[Source data]
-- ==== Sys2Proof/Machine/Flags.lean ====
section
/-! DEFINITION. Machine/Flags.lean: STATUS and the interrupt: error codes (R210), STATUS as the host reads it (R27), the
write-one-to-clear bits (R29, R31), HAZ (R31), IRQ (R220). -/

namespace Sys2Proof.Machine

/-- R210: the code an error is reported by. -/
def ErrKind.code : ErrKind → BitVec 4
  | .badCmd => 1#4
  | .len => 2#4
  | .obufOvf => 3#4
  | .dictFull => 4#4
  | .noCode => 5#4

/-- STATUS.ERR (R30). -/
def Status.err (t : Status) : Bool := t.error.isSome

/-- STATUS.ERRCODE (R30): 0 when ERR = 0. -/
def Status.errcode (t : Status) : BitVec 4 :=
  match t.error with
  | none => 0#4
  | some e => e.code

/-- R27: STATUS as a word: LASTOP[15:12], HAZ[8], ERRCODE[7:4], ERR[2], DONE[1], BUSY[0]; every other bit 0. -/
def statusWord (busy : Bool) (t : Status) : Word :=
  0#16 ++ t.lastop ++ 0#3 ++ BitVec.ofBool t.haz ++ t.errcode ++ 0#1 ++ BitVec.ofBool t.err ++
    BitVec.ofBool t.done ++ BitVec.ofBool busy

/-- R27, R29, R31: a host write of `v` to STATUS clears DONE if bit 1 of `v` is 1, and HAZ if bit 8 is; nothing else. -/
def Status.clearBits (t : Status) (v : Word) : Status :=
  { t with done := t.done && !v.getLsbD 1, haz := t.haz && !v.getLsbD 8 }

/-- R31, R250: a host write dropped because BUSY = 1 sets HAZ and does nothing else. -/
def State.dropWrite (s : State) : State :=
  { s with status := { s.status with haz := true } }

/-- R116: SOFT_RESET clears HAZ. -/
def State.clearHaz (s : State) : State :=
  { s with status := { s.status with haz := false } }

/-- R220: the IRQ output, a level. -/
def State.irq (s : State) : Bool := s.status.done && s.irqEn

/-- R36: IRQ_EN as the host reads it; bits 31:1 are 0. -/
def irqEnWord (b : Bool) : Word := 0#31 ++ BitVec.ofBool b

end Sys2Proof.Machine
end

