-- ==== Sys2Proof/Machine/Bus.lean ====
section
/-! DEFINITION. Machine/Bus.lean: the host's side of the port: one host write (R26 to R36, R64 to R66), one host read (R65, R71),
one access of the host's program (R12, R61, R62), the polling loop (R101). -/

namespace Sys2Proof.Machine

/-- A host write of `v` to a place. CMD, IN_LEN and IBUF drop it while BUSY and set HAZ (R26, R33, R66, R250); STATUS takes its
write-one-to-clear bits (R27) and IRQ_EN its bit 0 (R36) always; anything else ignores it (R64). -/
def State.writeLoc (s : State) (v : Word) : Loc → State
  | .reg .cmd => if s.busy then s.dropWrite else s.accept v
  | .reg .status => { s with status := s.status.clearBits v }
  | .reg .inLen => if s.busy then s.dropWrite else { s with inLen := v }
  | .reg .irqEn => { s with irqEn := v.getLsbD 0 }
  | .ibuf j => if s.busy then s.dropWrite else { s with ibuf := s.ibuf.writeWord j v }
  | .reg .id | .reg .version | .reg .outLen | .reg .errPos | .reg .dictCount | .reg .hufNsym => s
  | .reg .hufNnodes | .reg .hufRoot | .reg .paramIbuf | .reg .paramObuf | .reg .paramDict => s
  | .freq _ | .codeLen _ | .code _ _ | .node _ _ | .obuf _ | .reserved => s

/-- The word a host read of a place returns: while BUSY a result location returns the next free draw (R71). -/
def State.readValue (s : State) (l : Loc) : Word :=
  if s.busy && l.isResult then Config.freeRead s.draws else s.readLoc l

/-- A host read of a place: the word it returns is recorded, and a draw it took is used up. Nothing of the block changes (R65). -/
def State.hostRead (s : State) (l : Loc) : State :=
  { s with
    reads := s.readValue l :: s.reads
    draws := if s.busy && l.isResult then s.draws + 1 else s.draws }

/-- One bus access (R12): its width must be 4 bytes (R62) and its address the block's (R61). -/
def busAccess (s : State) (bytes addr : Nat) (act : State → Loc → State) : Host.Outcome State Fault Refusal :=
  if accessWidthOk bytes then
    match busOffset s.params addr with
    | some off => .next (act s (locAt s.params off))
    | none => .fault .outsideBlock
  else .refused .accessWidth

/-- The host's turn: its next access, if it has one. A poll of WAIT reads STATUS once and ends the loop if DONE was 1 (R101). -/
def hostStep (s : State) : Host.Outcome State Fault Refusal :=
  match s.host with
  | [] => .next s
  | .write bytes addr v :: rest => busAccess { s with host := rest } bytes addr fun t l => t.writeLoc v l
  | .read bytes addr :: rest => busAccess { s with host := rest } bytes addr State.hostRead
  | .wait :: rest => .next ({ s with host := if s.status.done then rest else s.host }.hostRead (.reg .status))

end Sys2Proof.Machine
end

_Work order:_
Identify the lines in the entries above that contain "BitVec", then copy them out.

_Exercise solution:_
def ErrKind.code : ErrKind → BitVec 4
def Status.errcode (t : Status) : BitVec 4 :=
  0#16 ++ t.lastop ++ 0#3 ++ BitVec.ofBool t.haz ++ t.errcode ++ 0#1 ++ BitVec.ofBool t.err ++
    BitVec.ofBool t.done ++ BitVec.ofBool busy
def irqEnWord (b : Bool) : Word := 0#31 ++ BitVec.ofBool b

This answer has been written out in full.